C. Adequate Explanation

( 25} In an order invoking its continuing jurisdiction based on mistake of fact, the commission cannot simply state that a mistake occurred; it must state what the mistake was. State ex rel. Gobich v. Indus. Comm., 103 Ohio St.3d 585, 2004-Ohio-5990, 817 N.E.2d 398, ¶ 15. This ensures that the party opposing the exercise of continuing jurisdiction can prepare its defense and that reviewing courts can determine whether the commission invoked its continuing jurisdiction properly. Id.

{¶ 26} Waste Management argues that the commission "never identified, much less explained" the SHO's clear mistake of fact. We disagree. The commission began its analysis by stating:

[T]he Dependent has met the burden of proving the Staff Hearing Officer['s] order, issued 10/13/2018, contains a clear mistake of fact in the order from which reconsideration is sought, and a clear mistake of law of such character that remedial action would clearly follow. Specifically, the Staff Hearing Officer failed to properly apply the rule of State ex rel.

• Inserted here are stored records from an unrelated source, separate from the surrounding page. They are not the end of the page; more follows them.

-- ==== Sys2Proof/Safety.lean ====
section
/-! DEFINITION. Sys2Proof/Safety.lean: the terms claims are stated in: a command's lines, the two premises on the devices
(20_memory.md R65), the invariants of the state and of the trace, and the spec's tables of what a command can reach
(R66), complete with (60_exceptions.md R271) and do to the rails (42_pmic_rails.md R198). -/

namespace Sys2Proof.Safety

open Sys2Proof.Machine

/-- The lines of each command (41_bus_transport.md to 45_init.md, 30_encoding.md R117); none for a bus transaction. -/
def planOf : Instr → Option (List Micro)
  | .i2cRd a _ => some (planI2cRd a)
  | .i2cWr a d => some (planI2cWr a d)
  | .setVaux mv => some (planSetVaux mv)
  | .setVio mv => some (planSetVio mv)
  | .setVfpga _ en => some (planSetVfpga en)
  | .flWake _ => some planFlWake
  | .flReset _ => some planFlReset
  | .flIdent _ => some planFlIdent
  | .flErase _ => some planFlErase
  | .flBusy _ => some planFlBusy
  | .fpgaHold _ => some planFpgaHold
  | .init _ => some planInit
  | .reserved0 _ => some planReserved
  | .reservedD _ => some planReserved
  | .reservedE _ => some planReserved
  | .reservedF _ => some planReserved
  | .i2cRegWrite _ _ => none
  | .i2cRegRead _ => none
  | .spiWake _ => none
  | .spiResetEnable => none
  | .spiResetConfirm => none
  | .spiIdentify _ => none
  | .spiEraseEnable => none
  | .spiChipErase => none
  | .spiStatus _ => none

/-- The instruction is given on the command port: a command or a reserved opcode, no bus transaction. -/
def IsCommand (i : Instr) : Prop := instrTransfer i = none

/-- The five flash commands (43_flash.md R220). -/
def IsFlashCommand (i : Instr) : Prop :=
  (∃ g, i = .flWake g) ∨ (∃ g, i = .flReset g) ∨ (∃ g, i = .flIdent g) ∨ (∃ g, i = .flErase g) ∨ (∃ g, i = .flBusy g)

/-- The four reserved opcodes (30_encoding.md R117). -/
def IsReserved (i : Instr) : Prop :=
  (∃ g, i = .reserved0 g) ∨ (∃ g, i = .reservedD g) ∨ (∃ g, i = .reservedE g) ∨ (∃ g, i = .reservedF g)

/-! ### Premises on the devices -/

/-- Premise `PmicRegFile(m0)` of a trace (20_memory.md R65): the PMIC is a register file with content `m`, every
transfer succeeds once the I2C bus is enabled (`en`), a write sets the byte, a read returns it. -/
def PmicRegFile (m : Byte → Byte) (en : Bool) : List Event → Prop
  | [] => True
  | .i2cInit :: rest => PmicRegFile m true rest
  | .i2cWr a d :: rest => PmicRegFile (fun x => if x = a then d else m x) en rest
  | .i2cRd a d :: rest => m a = d ∧ PmicRegFile m en rest
  | .i2cFail _ _ :: rest => en = false ∧ PmicRegFile m en rest
  | _ :: rest => PmicRegFile m en rest

/-- Premise `FlashScript(s)` of a trace (20_memory.md R65): every frame succeeds and the k-th one receives the k-th
element of `s`. -/
def FlashScript : List (List Byte) → List Event → Prop
  | _, [] => True
  | s, .spiFrame _ rx :: rest => s.head? = some rx ∧ FlashScript s.tail rest
  | _, .spiFail _ :: _ => False
  | s, _ :: rest => FlashScript s rest

/-- How many frames a trace holds. -/
def frameCount : List Event → Nat
  | [] => 0
  | .spiFrame _ _ :: rest => frameCount rest + 1
  | _ :: rest => frameCount rest

/-! ### The protocol of the trace -/

/-- Where the trace stands: between commands, inside the command of a word, after a failed transfer, after an abort. -/
inductive Phase where
  | between
  | inside (w : Word)
  | failed (cause : Bus)
  | dead
  deriving DecidableEq, Repr

/-- The phase after one more event; `none` where the event may not stand there. Between commands only the host acts
(44_fpga_reset.md R252) or a command is accepted; inside one, its own events, its own completion, or a failed transfer
that is followed by `Fatal`; nothing after that (20_memory.md R80, 10_state.md R27, 60_exceptions.md R283). -/
def phaseAfter (p : Phase) (e : Event) : Option Phase :=
  match p, e with
  | .between, .pinSet _ => some .between
  | .between, .accept w => some (.inside w)
  | .inside w, .complete w' _ _ => if w' = w then some .between else none
  | .inside _, .i2cFail _ _ => some (.failed .i2c)
  | .inside _, .spiFail _ => some (.failed .spi)
  | .inside _, .accept _ => none
  | .inside _, .fatal _ => none
  | .inside _, .pinSet true => none
  | .inside w, _ => some (.inside w)
  | .failed c, .fatal c' => if c' = c then some .dead else none
  | _, _ => none

/-- The phase of a whole trace, from a start. -/
def phaseFrom : Phase → List Event → Option Phase
  | p, [] => some p
  | p, e :: rest => (phaseAfter p e).bind (fun q => phaseFrom q rest)

/-- The phase the sequencer says. -/
def phaseOf (s : State) : Phase :=
  match s.seq with
  | .idle => .between
  | .run _ _ => .inside s.cmd
  | .fatal => .dead

/-- Every command's events stand between its `Accept` and its one `Complete` or `Fatal`, nothing stands outside a
command but the host's pin writes, nothing follows `Fatal`, and the sequencer agrees. -/
def TraceProtocol (s : State) : Prop := phaseFrom .between s.trace = some (phaseOf s)

/-! ### Invariants of the state -/

/-- The ghost `pmic_w` is what the trace defines (42_pmic_rails.md R196), in canonical form. -/
def GhostPmic (s : State) : Prop := s.pmicW = pmicOfTrace s.trace ∧ Memory.wf s.pmicW = true

/-- The bring-up flags and pin modes say what has happened since reset (10_state.md R36, R37, R38). -/
def BringUpFlags (s : State) : Prop :=
  (s.i2cEn = true ↔ Event.i2cInit ∈ s.trace) ∧ (s.spiInit = true ↔ Event.spiInit ∈ s.trace) ∧
  (s.cfgRst = .out ↔ Event.pinCfgRst .out ∈ s.trace) ∧ (s.cfgDone = .inPullup ↔ Event.pinCfgDone .inPullup ∈ s.trace)

/-- The level last written to the reset latch, low at the start. -/
def lastPinSet (tr : List Event) : Bool :=
  tr.foldl (fun l e => match e with | .pinSet l' => l' | _ => l) false

/-- The latch holds the level last written (10_state.md R36), and the frame length is 1 to 4 (R41). -/
def LatchAndLength (s : State) : Prop := s.pinRst = lastPinSet s.trace ∧ 1 ≤ s.len ∧ s.len ≤ 4

/-- Every `delay` line is followed by the `wait` that runs it down. -/
def delaysAwaited : List Micro → Bool
  | [] => true
  | [.delay _] => false
  | .delay _ :: m :: rest => (m == .wait) && delaysAwaited (m :: rest)
  | _ :: rest => delaysAwaited rest

/-- The delay counter is non-zero only while the command in progress waits for it (10_state.md R44). -/
def DelayCounter (s : State) : Prop :=
  (s.dly = 0 ∨ ∃ k rest, s.seq = .run k (.wait :: rest)) ∧
  ∀ k todo, s.seq = .run k todo → delaysAwaited todo = true

/-- A transfer that is an SPI frame. -/
def isFrame : Transfer → Bool
  | .regWrite _ _ => false
  | .regRead _ => false
  | .wake _ => true
  | .resetEnable => true
  | .resetConfirm => true
  | .identify _ => true
  | .eraseEnable => true
  | .chipErase => true
  | .status _ => true

/-- How many micro-steps lines take (10_state.md R26): one for each primitive that touches a bus, a pin or time, and one
for the SPI initialisation if it is still to come (41_bus_transport.md R152). -/
def microSteps : Bool → List Micro → Nat
  | _, [] => 0
  | spi, .xfer x :: rest =>
    if isFrame x then (if spi then 1 else 2) + microSteps true rest else 1 + microSteps spi rest
  | spi, .cfgRst :: rest => 1 + microSteps spi rest
  | spi, .cfgDone :: rest => 1 + microSteps spi rest
  | spi, .i2cInit :: rest => 1 + microSteps spi rest
  | spi, .pinLow :: rest => 1 + microSteps spi rest
  | spi, .wait :: rest => 1 + microSteps spi rest
  | spi, _ :: rest => microSteps spi rest

/-- The lines still to do are the last ones of the latched command. -/
def OnPlan (s : State) : Prop :=
  ∀ k todo, s.seq = .run k todo → ∃ plan, planOf (decodeCommand s.cmd) = some plan ∧ todo <:+ plan

/-- `RUN(step)`: a command in progress has a line to do, of its own command, and `step` never passes four micro-steps
(10_state.md R26). -/
def RunBounded (s : State) : Prop :=
  OnPlan s ∧ ∀ k todo, s.seq = .run k todo → todo ≠ [] ∧ k + microSteps s.spiInit todo ≤ 4

/-- What the block must do right after an event: the delay after the wake and the reset-confirm frame, the second frame
of a pair after the first (70_reset_and_hazards.md R325, R326, R327). -/
def dueAfter : Event → Option Micro
  | .spiFrame tx _ =>
    if tx = [0xAB, 0, 0, 0] then some (.delay 3)
    else if tx = [0x66] then some (.xfer .resetConfirm)
    else if tx = [0x99] then some (.delay 30)
    else if tx = [0x06] then some (.xfer .chipErase)
    else none
  | _ => none

/-- The event is the doing of that line, or its failure. -/
def isDoing (m : Micro) (e : Event) : Prop :=
  match m with
  | .delay us => e = .delay us
  | .xfer .resetConfirm => (∃ rx, e = .spiFrame [0x99] rx) ∨ e = .spiFail [0x99]
  | .xfer .chipErase => (∃ rx, e = .spiFrame [0x60] rx) ∨ e = .spiFail [0x60]
  | _ => False

/-- What is due after an event is the next event. -/
def SpacedTrace (tr : List Event) : Prop :=
  ∀ pre e e' post m, tr = pre ++ e :: e' :: post → dueAfter e = some m → isDoing m e'

/-- The flash's two delays and two pairs are kept in the trace, and what is still due is the next line of the command in
progress. -/
def FlashSpacing (s : State) : Prop :=
  SpacedTrace s.trace ∧
  (∀ e m, s.trace.getLast? = some e → dueAfter e = some m → ∃ k rest, s.seq = .run k (m :: rest)) ∧
  (s.spiInit = false → ∀ tx rx, Event.spiFrame tx rx ∉ s.trace) ∧ OnPlan s

/-- Acceptance keeps the property: if an idle block has it, so has the block right after it accepted a command, at `RUN(0)`
with all the command's lines to do (10_state.md R26). `step` of an idle block runs the whole command (log 1), so this is where
a property of `RUN(step)` begins. -/
def KeptByAcceptance (P : State → Prop) : Prop :=
  ∀ (i : Instr) (plan : List Micro) (s : State), P s → s.seq = .idle → planOf i = some plan →
    P (s.accept (commandWord i) plan)

/-! ### The spec's tables -/

/-- The registers a command may read (20_memory.md R66). -/
def readsOf : Instr → List Byte
  | .i2cRd a _ => [a]
  | .setVaux mv => if 3460 < mv.toNat then [0x39] else []
  | .init _ => [0x14]
  | _ => []

/-- The registers a command may write (20_memory.md R66). -/
def writesOf : Instr → List Byte
  | .i2cWr a _ => [a]
  | .setVaux _ => [0x2D, 0x2E]
  | .setVio _ => [0x38, 0x39]
  | .setVfpga _ en => if en then [0x2B, 0x2C] else [0x2B, 0x2C, 0x39]
  | _ => []

/-- The frames a command may send (20_memory.md R66, 30_encoding.md R107). -/
def framesOf : Instr → List (List Byte)
  | .flWake _ => [[0xAB, 0, 0, 0]]
  | .flReset _ => [[0x66], [0x99]]
  | .flIdent _ => [[0x9F, 0, 0, 0]]
  | .flErase _ => [[0x06], [0x60]]
  | .flBusy _ => [[0x05, 0]]
  | _ => []

/-- The pin events a command may cause (20_memory.md R66). -/
def pinsOf : Instr → List Event
  | .fpgaHold _ => [.pinSet false]
  | .init _ => [.pinCfgRst .out, .pinCfgDone .inPullup]
  | _ => []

Moorehead v. Indus. Comm., 112 Ohio St.3d. 27, 2006-Ohio-6364, 857 N.E.2d 1203, to the facts in this claim.

The commission picked up this thread again a few paragraphs later:

The Commission also relies upon State ex rel. Moorehead v. Indus. Comm., supra, which held R.C. 4123.57(B) does not require any specific duration of survival after an employee suffers a loss of use, nor does it require the employee to be cognizant of the loss. The Commission finds R.C. 4123.57(B) is applicable here because the Decedent did in fact survive the injury, for at least three minutes. In support of its findings the Commission relies upon Ms. Szapowal's affidavit stating that following the injury, she saw the Decedent continue to breathe for approximately three minutes before he expired in her presence.

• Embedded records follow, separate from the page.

/-- 40_voltage_encoder.md R133, R134: which operands get code `k`, that no other operand has a code (R137), and how far
the nominal voltage of the code is from the one asked for. Ties go up by the spec's decision D4 (log 15). -/
def Obligations.EncoderCodeIntervals : Prop :=
  (∀ (mv : Operand) (k : Byte), encVaux mv = some k ↔
    800 ≤ mv.toNat ∧ mv.toNat ≤ 5500 ∧ 775 + 50 * k.toNat ≤ mv.toNat ∧ mv.toNat ≤ 824 + 50 * k.toNat) ∧
  (∀ (mv : Operand) (k : Byte), encVio mv = some k ↔
    800 ≤ mv.toNat ∧ mv.toNat ≤ 3460 ∧ 788 + 25 * k.toNat ≤ mv.toNat ∧ mv.toNat ≤ 812 + 25 * k.toNat) ∧
  (∀ (mv : Operand) (k : Byte), encVaux mv = some k → k.toNat ≤ 94) ∧
  (∀ (mv : Operand) (k : Byte), encVio mv = some k → k.toNat ≤ 106) ∧
  (∀ (mv : Operand) (k : Byte), encVaux mv = some k →
    ∃ v, nominalVolts .vaux k = some v ∧ |v - volts mv| ≤ 1 / 40) ∧
  (∀ (mv : Operand) (k : Byte), encVio mv = some k →
    ∃ v, nominalVolts .vio k = some v ∧ |v - volts mv| ≤ 1 / 80)

/-! ### Memory -/

/-- 42_pmic_rails.md R196: after a write the address holds the byte, after a failed write nothing, and every other
address reads as before. -/
def Obligations.MemoryReadAfterWrite : Prop :=
  ∀ (m : Memory) (a b d : Byte),
    Memory.read (Memory.write m a d) b = (if b = a then some d else Memory.read m b) ∧
    Memory.read (Memory.forget m a) b = (if b = a then none else Memory.read m b)

/-! ### The step -/

/-- A step runs the decoded instruction: an idle block takes the command the host offers, and the step is its meaning on
the state without the offer and without the old `rsp_valid` pulse (10_state.md R21). -/
def Obligations.StepRunsOfferedCommand : Prop :=
  ∀ (s : State) (w : Word) (rest : List HostAct), s.rst = false → s.seq = .idle → s.inputs = .command w :: rest →
    step s = exec (decodeCommand w) { s with inputs := rest, rspValid := false }

/-- A step of a command in progress whose next line is a bus transaction runs that transaction's row of the opcode table
(00_scope.md R12, 10_state.md R26). -/
def Obligations.StepRunsTransaction : Prop :=
  ∀ (s : State) (k : Nat) (x : Transfer) (rest : List Micro), s.rst = false → s.seq = .run k (.xfer x :: rest) →
    step s = exec (transferInstr x) { s with rspValid := false }

/-- The host's direct write of the latch (44_fpga_reset.md R252, decision D20), and an idle block with nothing offered
does nothing (20_memory.md R76). -/
def Obligations.StepOfIdleBlock : Prop :=
  (∀ (s : State) (l : Bool) (rest : List HostAct), s.rst = false → s.seq = .idle → s.inputs = .pinWrite l :: rest →
    step s = .next { s with inputs := rest, rspValid := false, pinRst := l, trace := s.trace ++ [.pinSet l] }) ∧
  (∀ s : State, s.rst = false → s.seq = .idle → s.inputs = [] → step s = .next { s with rspValid := false })

/-- 60_exceptions.md R288, 70_reset_and_hazards.md R310 (decisions D6, D14): in `FATAL` nothing is accepted and nothing
happens; `rst`, in whatever state, gives the state of 10_state.md R48 (the values R48 leaves open are the model's, log 6,
log 7), with the environment as it was (log 5). -/
def Obligations.OnlyResetLeavesFatal : Prop :=
  (∀ s : State, s.rst = false → s.seq = .fatal → step s = .next { s with rspValid := false }) ∧
  (∀ s : State, s.rst = true →
    step s = .next { State.reset with inputs := s.inputs, script := s.script, asked := s.asked })

/-- Every step answers a next state: the machine never stops (the fatal abort is a state, 60_exceptions.md R286). -/
def Obligations.StepAlwaysNext : Prop :=
  ∀ s : State, ∃ t : State, step s = .next t

/-- 20_memory.md R87, 70_reset_and_hazards.md R324 (decision D19): a command offered while the block is busy or fatal has
no effect. -/
def Obligations.CommandNeedsIdle : Prop :=
  ∀ (i : Instr) (s : State), IsCommand i → s.seq ≠ .idle → exec i s = .next s

/-- 10_state.md R26 (decision D1): a command's meaning is its micro-steps: from the state right after acceptance, some
number of steps of the machine reach exactly the state that `exec` answers. -/
def Obligations.CommandIsItsMicroSteps : Prop :=
  ∀ (i : Instr) (plan : List Micro) (s : State), planOf i = some plan → s.rst = false → s.seq = .idle →
    ∃ n, Host.Core.run Sys2Proof.core n (s.accept (commandWord i) plan) = exec i s

/-! ### Reset and invariants -/

/-- The values 10_state.md R48 gives (decisions D14, D15). -/
def Obligations.ResetValues : Prop :=
  State.reset.seq = .idle ∧ State.reset.busy = false ∧ State.reset.fatal = false ∧ State.reset.cmdReady = true ∧
  State.reset.status = .success ∧ State.reset.rspStatus = 0 ∧ State.reset.i2cEn = false ∧ State.reset.spiInit = false ∧
  State.reset.cfgRst = .hiz ∧ State.reset.pinRst = false ∧ State.reset.cfgDone = .hiz ∧ State.reset.dly = 0 ∧
  State.reset.fpgaRstN = none ∧ State.reset.trace = [] ∧ (∀ a, Memory.read State.reset.pmicW a = none) ∧
  (∀ r, State.reset.rail r = .unknown)

/-- Every invariant below holds of the state after reset. -/
def Obligations.InvariantsAtReset : Prop :=
  GhostPmic State.reset ∧ TraceProtocol State.reset ∧ BringUpFlags State.reset ∧ LatchAndLength State.reset ∧
  DelayCounter State.reset ∧ RunBounded State.reset ∧ FlashSpacing State.reset

/-- 42_pmic_rails.md R196: `pmic_w` is what the trace defines, in canonical form, and every step keeps it so, and the
acceptance of a command does. -/
def Obligations.GhostPmicKept : Prop :=
  (∀ s t : State, GhostPmic s → step s = .next t → GhostPmic t) ∧ KeptByAcceptance GhostPmic

/-- 20_memory.md R80, 10_state.md R27, 60_exceptions.md R279, R283: every step keeps the protocol of the trace: a
command's events stand between its `Accept` and its one `Complete` or `Fatal`, and nothing follows `Fatal`; and acceptance
keeps it. That the host's pin writes stand only between commands, none inside one and none after `Fatal`, is R252 (decision
D20) and the model's choice of log 13, which is unsafe for exactly that clause. -/
def Obligations.TraceProtocolKept : Prop :=
  (∀ s t : State, TraceProtocol s → step s = .next t → TraceProtocol t) ∧ KeptByAcceptance TraceProtocol

/-- 10_state.md R36, R37, R38: every step keeps the bring-up flags and pin modes in agreement with the trace, and the
acceptance of a command does. -/
def Obligations.BringUpFlagsKept : Prop :=
  (∀ s t : State, BringUpFlags s → step s = .next t → BringUpFlags t) ∧ KeptByAcceptance BringUpFlags

/-- 10_state.md R36, R41: every step keeps the latch at the level last written and the frame length in 1..4, and the
acceptance of a command does. -/
def Obligations.LatchAndLengthKept : Prop :=
  (∀ s t : State, LatchAndLength s → step s = .next t → LatchAndLength t) ∧ KeptByAcceptance LatchAndLength

/-- 10_state.md R44: every step keeps the delay counter at zero but while the command in progress waits for it, and the
acceptance of a command does. 60_exceptions.md R292, R293 (decision D17): a delay of `us` microseconds loads the least count of
ticks that lasts at least so long, and its wait counts down one tick a step and ends only at zero (log 10). -/
def Obligations.DelayCounterKept : Prop :=
  (∀ s t : State, DelayCounter s → step s = .next t → DelayCounter t) ∧ KeptByAcceptance DelayCounter ∧
  (∀ (s : State) (k us : Nat) (rest : List Micro), s.rst = false → s.seq = .run k (.delay us :: rest) →
    ∃ t, step s = .next t ∧ t.seq = .run k rest ∧ us * clkHz ≤ t.dly * 1000000 ∧
      t.dly * 1000000 < us * clkHz + 1000000) ∧
  (∀ (s : State) (k : Nat) (rest : List Micro), s.rst = false → s.seq = .run k (.wait :: rest) →
    step s = .next (if s.dly = 0 then { s with rspValid := false, seq := .run (k + 1) rest }
      else { s with rspValid := false, dly := s.dly - 1 }))

/-- 10_state.md R26: every step keeps `RUN(step)` on the lines of its command and `step` within four micro-steps; and from
the state right after acceptance no command takes more than four. -/
def Obligations.RunBoundedKept : Prop :=
  (∀ s t : State, RunBounded s → step s = .next t → RunBounded t) ∧ KeptByAcceptance RunBounded

/-- 70_reset_and_hazards.md R325, R326, R327: every step keeps the two delays right after their frames and the two pairs
of frames together, and the acceptance of a command does. -/
def Obligations.FlashSpacingKept : Prop :=
  (∀ s t : State, FlashSpacing s → step s = .next t → FlashSpacing t) ∧ KeptByAcceptance FlashSpacing

/-- 20_memory.md R80: but for `rst`, a step only adds to the trace. -/
def Obligations.HistoryKept : Prop :=
  ∀ s t : State, s.rst = false → step s = .next t → s.trace <+: t.trace

/-! ### What a command reaches and leaves -/

/-- 20_memory.md R66: every event a command adds to the trace is within the spaces its row of the table gives it. The
frames are whole: their lengths are 30_encoding.md R107 (decision D9), their filler bytes 0x00 are R109 (decision D10, log 16);
that a reserved opcode reaches nothing is R117 (decision D12). -/
def Obligations.CommandReach : Prop :=
  ∀ (i : Instr) (s t : State), IsCommand i → exec i s = .next t →
    ∃ evs, t.trace = s.trace ++ evs ∧ ∀ e ∈ evs, WithinReach i e

/-- What a command leaves unchanged (10_state.md R24, R31, R36 to R38, R41; 45_init.md R263): the environment; the I2C
flag and the pin modes but for `INIT`; the reset latch but for `FPGA_HOLD`, so for `INIT` too, which is decision D15 (log 14);
`RDATA` but for `I2C_RD` and `FL_BUSY` (decision D16); the SPI flag, the frame buffers and the delay counter but for the flash
commands. -/
def Obligations.CommandFrame : Prop :=
  ∀ (i : Instr) (s t : State), IsCommand i → exec i s = .next t →
    (t.inputs = s.inputs ∧ t.script = s.script ∧ t.rst = s.rst) ∧
    ((∀ g, i ≠ .init g) → t.i2cEn = s.i2cEn ∧ t.cfgRst = s.cfgRst ∧ t.cfgDone = s.cfgDone) ∧
    ((∀ g, i ≠ .fpgaHold g) → t.pinRst = s.pinRst) ∧
    ((∀ a g, i ≠ .i2cRd a g) → (∀ g, i ≠ .flBusy g) → t.rdata = s.rdata) ∧
    (¬ IsFlashCommand i →
      t.spiInit = s.spiInit ∧ t.tx = s.tx ∧ t.rx = s.rx ∧ t.len = s.len ∧ t.dly = s.dly)

/-- 20_memory.md R70 to R72: no instruction changes what is known of a PMIC register it does not store to; the stored
registers are computed from the operands, and are none for a form that stores nothing. -/
def Obligations.MemoryFrame : Prop :=
  ∀ (i : Instr) (s t : State) (a : Byte), exec i s = .next t → a ∉ storedRegs i →
    Memory.read t.pmicW a = Memory.read s.pmicW a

These paragraphs adequately identified and explained the mistake of fact as "the SHO's finding that the decedent did not survive the injury when he had, in fact, survived the accident for approximately three minutes," 2021-Ohio-2478 at ¶ 23.

D. Amount of Award

{¶ 27} Waste Management argues that the commission abused its discretion by awarding S.G. the maximum amount for Gelhausen's injuries under R.C. 4123.57(B)-850 weeks of compensation-rather than one week of compensation or, alternatively, four weeks of compensation (one week for each limb). Waste Management argues that even if Gelhausen survived the accident, he did not live with the injuries for longer than a week.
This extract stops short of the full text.